The endomembrane system is an internal membrane system that controls secretion and uptake of biomolecules in all eukaryotic cells. At the heart of the endomembrane system is the Golgi apparatus, which receives cargo from the endoplasmic reticulum and sorts and delivers the cargo to various organelles within a cell. Within the secretory pathway the plant Golgi apparatus is the major biosynthetic organelle harbouring a large number of enzymatic activities for modification of proteins, lipids and for cell wall polysaccharide biosynthesis. Morphologically, the plant Golgi apparatus is a polarized structure consisting of flattened cisternae organized into stacks, which compartmentalize the components for the biosynthesis and trafficking/sorting of proteins, carbohydrates and lipids. Correct function of the Golgi apparatus is therefore essential for plant viability and consequently for the whole ecosystem on earth. Despite this importance little is known about cellular mechanisms that control the organization of the Golgi and its biosynthetic machinery. An unsolved fundamental question of cell biology is how the functional integrity of the Golgi is maintained while facing a constant flow of secretory products. Cargo is transported through the Golgi and modified within different cisternae, while Golgi-resident enzymes have to be retained or retrieved and organized along the different cisternae in order to maintain their biosynthetic function. In this project I will address this exciting question and try to unravel the molecular mechanisms involved in the sub-Golgi distribution of glycosylation enzymes in plants.

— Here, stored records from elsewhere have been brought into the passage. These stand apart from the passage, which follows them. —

-- ==== Sys2Proof/Laws/State.lean ====
section
/-! SUPPORT. The fields of the device under each update: one lemma per field that the update leaves, and the
contents of the one that it changes. -/
namespace Sys2Proof.Machine

variable (d : Dev)

/-! ### wr -/

@[simp] theorem Dev.wr_regs (r : Reg) (i w : Nat) (v : Word) : (d.wr r i w v).regs = d.regs.put (r.reset i w) (rkey r i w) v := rfl
@[simp] theorem Dev.wr_time (r : Reg) (i w : Nat) (v : Word) : (d.wr r i w v).time = d.time := rfl
@[simp] theorem Dev.wr_fwd (r : Reg) (i w : Nat) (v : Word) : (d.wr r i w v).fwd = d.fwd := rfl
@[simp] theorem Dev.wr_core (r : Reg) (i w : Nat) (v : Word) : (d.wr r i w v).core = d.core := rfl
@[simp] theorem Dev.wr_tm (r : Reg) (i w : Nat) (v : Word) : (d.wr r i w v).tm = d.tm := rfl
@[simp] theorem Dev.wr_lps (r : Reg) (i w : Nat) (v : Word) : (d.wr r i w v).lps = d.lps := rfl
@[simp] theorem Dev.wr_lanes (r : Reg) (i w : Nat) (v : Word) : (d.wr r i w v).lanes = d.lanes := rfl
@[simp] theorem Dev.wr_oe (r : Reg) (i w : Nat) (v : Word) : (d.wr r i w v).oe = d.oe := rfl
@[simp] theorem Dev.wr_sbd (r : Reg) (i w : Nat) (v : Word) : (d.wr r i w v).sbd = d.sbd := rfl
@[simp] theorem Dev.wr_cab (r : Reg) (i w : Nat) (v : Word) : (d.wr r i w v).cab = d.cab := rfl
@[simp] theorem Dev.wr_pool (r : Reg) (i w : Nat) (v : Word) : (d.wr r i w v).pool = d.pool := rfl
@[simp] theorem Dev.wr_pwr (r : Reg) (i w : Nat) (v : Word) : (d.wr r i w v).pwr = d.pwr := rfl
@[simp] theorem Dev.wr_bus (r : Reg) (i w : Nat) (v : Word) : (d.wr r i w v).bus = d.bus := rfl
@[simp] theorem Dev.wr_pmc (r : Reg) (i w : Nat) (v : Word) : (d.wr r i w v).pmc = d.pmc := rfl
@[simp] theorem Dev.wr_boot (r : Reg) (i w : Nat) (v : Word) : (d.wr r i w v).boot = d.boot := rfl
@[simp] theorem Dev.wr_bur (r : Reg) (i w : Nat) (v : Word) : (d.wr r i w v).bur = d.bur := rfl
@[simp] theorem Dev.wr_raised (r : Reg) (i w : Nat) (v : Word) : (d.wr r i w v).raised = d.raised := rfl
@[simp] theorem Dev.wr_out (r : Reg) (i w : Nat) (v : Word) : (d.wr r i w v).out = d.out := rfl
@[simp] theorem Dev.wr_fresh (r : Reg) (i w : Nat) (v : Word) : (d.wr r i w v).fresh = d.fresh := rfl

/-! ### emit -/

@[simp] theorem Dev.emit_regs (o : Out) : (d.emit o).regs = d.regs := rfl
@[simp] theorem Dev.emit_time (o : Out) : (d.emit o).time = d.time := rfl
@[simp] theorem Dev.emit_fwd (o : Out) : (d.emit o).fwd = d.fwd := rfl
@[simp] theorem Dev.emit_core (o : Out) : (d.emit o).core = d.core := rfl
@[simp] theorem Dev.emit_tm (o : Out) : (d.emit o).tm = d.tm := rfl
@[simp] theorem Dev.emit_lps (o : Out) : (d.emit o).lps = d.lps := rfl
@[simp] theorem Dev.emit_lanes (o : Out) : (d.emit o).lanes = d.lanes := rfl
@[simp] theorem Dev.emit_oe (o : Out) : (d.emit o).oe = d.oe := rfl
@[simp] theorem Dev.emit_sbd (o : Out) : (d.emit o).sbd = d.sbd := rfl
@[simp] theorem Dev.emit_cab (o : Out) : (d.emit o).cab = d.cab := rfl
@[simp] theorem Dev.emit_pool (o : Out) : (d.emit o).pool = d.pool := rfl
@[simp] theorem Dev.emit_pwr (o : Out) : (d.emit o).pwr = d.pwr := rfl
@[simp] theorem Dev.emit_bus (o : Out) : (d.emit o).bus = d.bus := rfl
@[simp] theorem Dev.emit_pmc (o : Out) : (d.emit o).pmc = d.pmc := rfl
@[simp] theorem Dev.emit_boot (o : Out) : (d.emit o).boot = d.boot := rfl
@[simp] theorem Dev.emit_bur (o : Out) : (d.emit o).bur = d.bur := rfl
@[simp] theorem Dev.emit_raised (o : Out) : (d.emit o).raised = d.raised := rfl
@[simp] theorem Dev.emit_out (o : Out) : (d.emit o).out = d.out ++ [o] := rfl
@[simp] theorem Dev.emit_fresh (o : Out) : (d.emit o).fresh = d.fresh := rfl
@[simp] theorem Dev.emit_rd (o : Out) (x : Reg) (e y : Nat) : (d.emit o).rd x e y = d.rd x e y := rfl

/-! ### raise -/

@[simp] theorem Dev.raise_regs (u k i j : Nat) : (d.raise u k i j).regs = d.regs := rfl
@[simp] theorem Dev.raise_time (u k i j : Nat) : (d.raise u k i j).time = d.time := rfl
@[simp] theorem Dev.raise_fwd (u k i j : Nat) : (d.raise u k i j).fwd = d.fwd := rfl
@[simp] theorem Dev.raise_core (u k i j : Nat) : (d.raise u k i j).core = d.core := rfl
@[simp] theorem Dev.raise_tm (u k i j : Nat) : (d.raise u k i j).tm = d.tm := rfl
@[simp] theorem Dev.raise_lps (u k i j : Nat) : (d.raise u k i j).lps = d.lps := rfl
@[simp] theorem Dev.raise_lanes (u k i j : Nat) : (d.raise u k i j).lanes = d.lanes := rfl
@[simp] theorem Dev.raise_oe (u k i j : Nat) : (d.raise u k i j).oe = d.oe := rfl
@[simp] theorem Dev.raise_sbd (u k i j : Nat) : (d.raise u k i j).sbd = d.sbd := rfl
@[simp] theorem Dev.raise_cab (u k i j : Nat) : (d.raise u k i j).cab = d.cab := rfl
@[simp] theorem Dev.raise_pool (u k i j : Nat) : (d.raise u k i j).pool = d.pool := rfl
@[simp] theorem Dev.raise_pwr (u k i j : Nat) : (d.raise u k i j).pwr = d.pwr := rfl
@[simp] theorem Dev.raise_bus (u k i j : Nat) : (d.raise u k i j).bus = d.bus := rfl
@[simp] theorem Dev.raise_pmc (u k i j : Nat) : (d.raise u k i j).pmc = d.pmc := rfl
@[simp] theorem Dev.raise_boot (u k i j : Nat) : (d.raise u k i j).boot = d.boot := rfl
@[simp] theorem Dev.raise_bur (u k i j : Nat) : (d.raise u k i j).bur = d.bur := rfl
@[simp] theorem Dev.raise_raised (u k i j : Nat) : (d.raise u k i j).raised = d.raised ++ [{ src := 16 * u + k, inst := i, inst2 := j }] := rfl
@[simp] theorem Dev.raise_out (u k i j : Nat) : (d.raise u k i j).out = d.out := rfl
@[simp] theorem Dev.raise_fresh (u k i j : Nat) : (d.raise u k i j).fresh = d.fresh := rfl
@[simp] theorem Dev.raise_rd (u k i j : Nat) (x : Reg) (e y : Nat) : (d.raise u k i j).rd x e y = d.rd x e y := rfl

/-! ### flagFrom -/

@[simp] theorem Dev.flagFrom_regs (n : Nat) : (d.flagFrom n).regs = d.regs := rfl
@[simp] theorem Dev.flagFrom_time (n : Nat) : (d.flagFrom n).time = d.time := rfl
@[simp] theorem Dev.flagFrom_fwd (n : Nat) : (d.flagFrom n).fwd = d.fwd := rfl
@[simp] theorem Dev.flagFrom_core (n : Nat) : (d.flagFrom n).core = d.core := rfl
@[simp] theorem Dev.flagFrom_tm (n : Nat) : (d.flagFrom n).tm = d.tm := rfl
@[simp] theorem Dev.flagFrom_lps (n : Nat) : (d.flagFrom n).lps = d.lps := rfl
@[simp] theorem Dev.flagFrom_lanes (n : Nat) : (d.flagFrom n).lanes = d.lanes := rfl
@[simp] theorem Dev.flagFrom_oe (n : Nat) : (d.flagFrom n).oe = d.oe := rfl
@[simp] theorem Dev.flagFrom_sbd (n : Nat) : (d.flagFrom n).sbd = d.sbd := rfl
@[simp] theorem Dev.flagFrom_cab (n : Nat) : (d.flagFrom n).cab = d.cab := rfl
@[simp] theorem Dev.flagFrom_pool (n : Nat) : (d.flagFrom n).pool = d.pool := rfl
@[simp] theorem Dev.flagFrom_pwr (n : Nat) : (d.flagFrom n).pwr = d.pwr := rfl
@[simp] theorem Dev.flagFrom_bus (n : Nat) : (d.flagFrom n).bus = d.bus := rfl
@[simp] theorem Dev.flagFrom_pmc (n : Nat) : (d.flagFrom n).pmc = d.pmc := rfl
@[simp] theorem Dev.flagFrom_boot (n : Nat) : (d.flagFrom n).boot = d.boot := rfl
@[simp] theorem Dev.flagFrom_bur (n : Nat) : (d.flagFrom n).bur = d.bur := rfl
@[simp] theorem Dev.flagFrom_out (n : Nat) : (d.flagFrom n).out = d.out := rfl
@[simp] theorem Dev.flagFrom_fresh (n : Nat) : (d.flagFrom n).fresh = d.fresh := rfl
@[simp] theorem Dev.flagFrom_rd (n : Nat) (x : Reg) (e y : Nat) : (d.flagFrom n).rd x e y = d.rd x e y := rfl

/-! ### tick -/

@[simp] theorem Dev.tick_regs  : (d.tick).regs = d.regs := rfl
@[simp] theorem Dev.tick_fwd  : (d.tick).fwd = d.fwd := rfl
@[simp] theorem Dev.tick_core  : (d.tick).core = d.core := rfl
@[simp] theorem Dev.tick_tm  : (d.tick).tm = d.tm := rfl
@[simp] theorem Dev.tick_lps  : (d.tick).lps = d.lps := rfl
@[simp] theorem Dev.tick_lanes  : (d.tick).lanes = d.lanes := rfl
@[simp] theorem Dev.tick_oe  : (d.tick).oe = d.oe := rfl
@[simp] theorem Dev.tick_sbd  : (d.tick).sbd = d.sbd := rfl
@[simp] theorem Dev.tick_cab  : (d.tick).cab = d.cab := rfl
@[simp] theorem Dev.tick_pool  : (d.tick).pool = d.pool := rfl
@[simp] theorem Dev.tick_pwr  : (d.tick).pwr = d.pwr := rfl
@[simp] theorem Dev.tick_bus  : (d.tick).bus = d.bus := rfl
@[simp] theorem Dev.tick_pmc  : (d.tick).pmc = d.pmc := rfl
@[simp] theorem Dev.tick_boot  : (d.tick).boot = d.boot := rfl
@[simp] theorem Dev.tick_bur  : (d.tick).bur = d.bur := rfl
@[simp] theorem Dev.tick_raised  : (d.tick).raised = d.raised := rfl
@[simp] theorem Dev.tick_out  : (d.tick).out = d.out := rfl
@[simp] theorem Dev.tick_fresh  : (d.tick).fresh = d.fresh := rfl
@[simp] theorem Dev.tick_rd  (x : Reg) (e y : Nat) : (d.tick).rd x e y = d.rd x e y := rfl

/-! ### updLp -/

@[simp] theorem Dev.updLp_regs (n : Nat) (f : Lp → Lp) : (d.updLp n f).regs = d.regs := rfl
@[simp] theorem Dev.updLp_time (n : Nat) (f : Lp → Lp) : (d.updLp n f).time = d.time := rfl
@[simp] theorem Dev.updLp_fwd (n : Nat) (f : Lp → Lp) : (d.updLp n f).fwd = d.fwd := rfl
@[simp] theorem Dev.updLp_core (n : Nat) (f : Lp → Lp) : (d.updLp n f).core = d.core := rfl
@[simp] theorem Dev.updLp_tm (n : Nat) (f : Lp → Lp) : (d.updLp n f).tm = d.tm := rfl
@[simp] theorem Dev.updLp_lps (n : Nat) (f : Lp → Lp) : (d.updLp n f).lps = d.lps.upd {} n f := rfl
@[simp] theorem Dev.updLp_lanes (n : Nat) (f : Lp → Lp) : (d.updLp n f).lanes = d.lanes := rfl
@[simp] theorem Dev.updLp_oe (n : Nat) (f : Lp → Lp) : (d.updLp n f).oe = d.oe := rfl
@[simp] theorem Dev.updLp_sbd (n : Nat) (f : Lp → Lp) : (d.updLp n f).sbd = d.sbd := rfl
@[simp] theorem Dev.updLp_cab (n : Nat) (f : Lp → Lp) : (d.updLp n f).cab = d.cab := rfl
@[simp] theorem Dev.updLp_pool (n : Nat) (f : Lp → Lp) : (d.updLp n f).pool = d.pool := rfl
@[simp] theorem Dev.updLp_pwr (n : Nat) (f : Lp → Lp) : (d.updLp n f).pwr = d.pwr := rfl
@[simp] theorem Dev.updLp_bus (n : Nat) (f : Lp → Lp) : (d.updLp n f).bus = d.bus := rfl
@[simp] theorem Dev.updLp_pmc (n : Nat) (f : Lp → Lp) : (d.updLp n f).pmc = d.pmc := rfl
@[simp] theorem Dev.updLp_boot (n : Nat) (f : Lp → Lp) : (d.updLp n f).boot = d.boot := rfl
@[simp] theorem Dev.updLp_bur (n : Nat) (f : Lp → Lp) : (d.updLp n f).bur = d.bur := rfl
@[simp] theorem Dev.updLp_raised (n : Nat) (f : Lp → Lp) : (d.updLp n f).raised = d.raised := rfl
@[simp] theorem Dev.updLp_out (n : Nat) (f : Lp → Lp) : (d.updLp n f).out = d.out := rfl
@[simp] theorem Dev.updLp_fresh (n : Nat) (f : Lp → Lp) : (d.updLp n f).fresh = d.fresh := rfl
@[simp] theorem Dev.updLp_rd (n : Nat) (f : Lp → Lp) (x : Reg) (e y : Nat) : (d.updLp n f).rd x e y = d.rd x e y := rfl

/-! ### updLane -/

@[simp] theorem Dev.updLane_regs (n : Nat) (f : LaneSt → LaneSt) : (d.updLane n f).regs = d.regs := rfl
@[simp] theorem Dev.updLane_time (n : Nat) (f : LaneSt → LaneSt) : (d.updLane n f).time = d.time := rfl
@[simp] theorem Dev.updLane_fwd (n : Nat) (f : LaneSt → LaneSt) : (d.updLane n f).fwd = d.fwd := rfl
@[simp] theorem Dev.updLane_core (n : Nat) (f : LaneSt → LaneSt) : (d.updLane n f).core = d.core := rfl
@[simp] theorem Dev.updLane_tm (n : Nat) (f : LaneSt → LaneSt) : (d.updLane n f).tm = d.tm := rfl
@[simp] theorem Dev.updLane_lps (n : Nat) (f : LaneSt → LaneSt) : (d.updLane n f).lps = d.lps := rfl
@[simp] theorem Dev.updLane_lanes (n : Nat) (f : LaneSt → LaneSt) : (d.updLane n f).lanes = d.lanes.upd {} n f := rfl
@[simp] theorem Dev.updLane_oe (n : Nat) (f : LaneSt → LaneSt) : (d.updLane n f).oe = d.oe := rfl
@[simp] theorem Dev.updLane_sbd (n : Nat) (f : LaneSt → LaneSt) : (d.updLane n f).sbd = d.sbd := rfl
@[simp] theorem Dev.updLane_cab (n : Nat) (f : LaneSt → LaneSt) : (d.updLane n f).cab = d.cab := rfl
@[simp] theorem Dev.updLane_pool (n : Nat) (f : LaneSt → LaneSt) : (d.updLane n f).pool = d.pool := rfl
@[simp] theorem Dev.updLane_pwr (n : Nat) (f : LaneSt → LaneSt) : (d.updLane n f).pwr = d.pwr := rfl
@[simp] theorem Dev.updLane_bus (n : Nat) (f : LaneSt → LaneSt) : (d.updLane n f).bus = d.bus := rfl
@[simp] theorem Dev.updLane_pmc (n : Nat) (f : LaneSt → LaneSt) : (d.updLane n f).pmc = d.pmc := rfl
@[simp] theorem Dev.updLane_boot (n : Nat) (f : LaneSt → LaneSt) : (d.updLane n f).boot = d.boot := rfl
@[simp] theorem Dev.updLane_bur (n : Nat) (f : LaneSt → LaneSt) : (d.updLane n f).bur = d.bur := rfl
@[simp] theorem Dev.updLane_raised (n : Nat) (f : LaneSt → LaneSt) : (d.updLane n f).raised = d.raised := rfl
@[simp] theorem Dev.updLane_out (n : Nat) (f : LaneSt → LaneSt) : (d.updLane n f).out = d.out := rfl
@[simp] theorem Dev.updLane_fresh (n : Nat) (f : LaneSt → LaneSt) : (d.updLane n f).fresh = d.fresh := rfl
@[simp] theorem Dev.updLane_rd (n : Nat) (f : LaneSt → LaneSt) (x : Reg) (e y : Nat) : (d.updLane n f).rd x e y = d.rd x e y := rfl

/-! ### updCore -/

@[simp] theorem Dev.updCore_regs (f : CoreSt → CoreSt) : (d.updCore f).regs = d.regs := rfl
@[simp] theorem Dev.updCore_time (f : CoreSt → CoreSt) : (d.updCore f).time = d.time := rfl
@[simp] theorem Dev.updCore_fwd (f : CoreSt → CoreSt) : (d.updCore f).fwd = d.fwd := rfl
@[simp] theorem Dev.updCore_core (f : CoreSt → CoreSt) : (d.updCore f).core = f d.core := rfl
@[simp] theorem Dev.updCore_tm (f : CoreSt → CoreSt) : (d.updCore f).tm = d.tm := rfl
@[simp] theorem Dev.updCore_lps (f : CoreSt → CoreSt) : (d.updCore f).lps = d.lps := rfl
@[simp] theorem Dev.updCore_lanes (f : CoreSt → CoreSt) : (d.updCore f).lanes = d.lanes := rfl
@[simp] theorem Dev.updCore_oe (f : CoreSt → CoreSt) : (d.updCore f).oe = d.oe := rfl
@[simp] theorem Dev.updCore_sbd (f : CoreSt → CoreSt) : (d.updCore f).sbd = d.sbd := rfl
@[simp] theorem Dev.updCore_cab (f : CoreSt → CoreSt) : (d.updCore f).cab = d.cab := rfl
@[simp] theorem Dev.updCore_pool (f : CoreSt → CoreSt) : (d.updCore f).pool = d.pool := rfl
@[simp] theorem Dev.updCore_pwr (f : CoreSt → CoreSt) : (d.updCore f).pwr = d.pwr := rfl
@[simp] theorem Dev.updCore_bus (f : CoreSt → CoreSt) : (d.updCore f).bus = d.bus := rfl
@[simp] theorem Dev.updCore_pmc (f : CoreSt → CoreSt) : (d.updCore f).pmc = d.pmc := rfl
@[simp] theorem Dev.updCore_boot (f : CoreSt → CoreSt) : (d.updCore f).boot = d.boot := rfl
@[simp] theorem Dev.updCore_bur (f : CoreSt → CoreSt) : (d.updCore f).bur = d.bur := rfl
@[simp] theorem Dev.updCore_raised (f : CoreSt → CoreSt) : (d.updCore f).raised = d.raised := rfl
@[simp] theorem Dev.updCore_out (f : CoreSt → CoreSt) : (d.updCore f).out = d.out := rfl
@[simp] theorem Dev.updCore_fresh (f : CoreSt → CoreSt) : (d.updCore f).fresh = d.fresh := rfl
@[simp] theorem Dev.updCore_rd (f : CoreSt → CoreSt) (x : Reg) (e y : Nat) : (d.updCore f).rd x e y = d.rd x e y := rfl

A novel molecular mechanism for the organisation of glycosyltransferases within the Golgi apparatus of plants was revealed in this project. The Golgi apparatus is a multifaceted, multitasking organelle that is pivotal to the life of the cell. The compartmentation of biosynthetic activities in different cisternae of a polarized Golgi stack is a major function of the Golgi. The specialized Golgi architecture provides optimal conditions for the asymmetric distribution of enzymes and biosynthetic reactions and the accuracy of these processing steps is achieved by the strict intra-Golgi localization of sequentially acting glycosidases and glycosyltransferases. In this project, we examined the contribution of individual protein regions from the glycosyltransferase GnTI - a key enzyme of the N-glycan processing pathway - to Golgi localization, protein complex formation and the ability to restore N-glycan processing in the model plant Arabidopsis thaliana. Our results show that a conserved amino acid signature within the transmembrane domain of GnTI accounts for its steady-state distribution in a distinct area of the Golgi. Importantly, disturbance of the amino acid signature alters the Golgi localization and subsequently leads to severe defects in N-glycan processing of proteins. Our increased understanding of these fundamental cellular processes is essential for the biotechnological use of plants as manufacturing hosts for valuable products like recombinant biopharmaceuticals.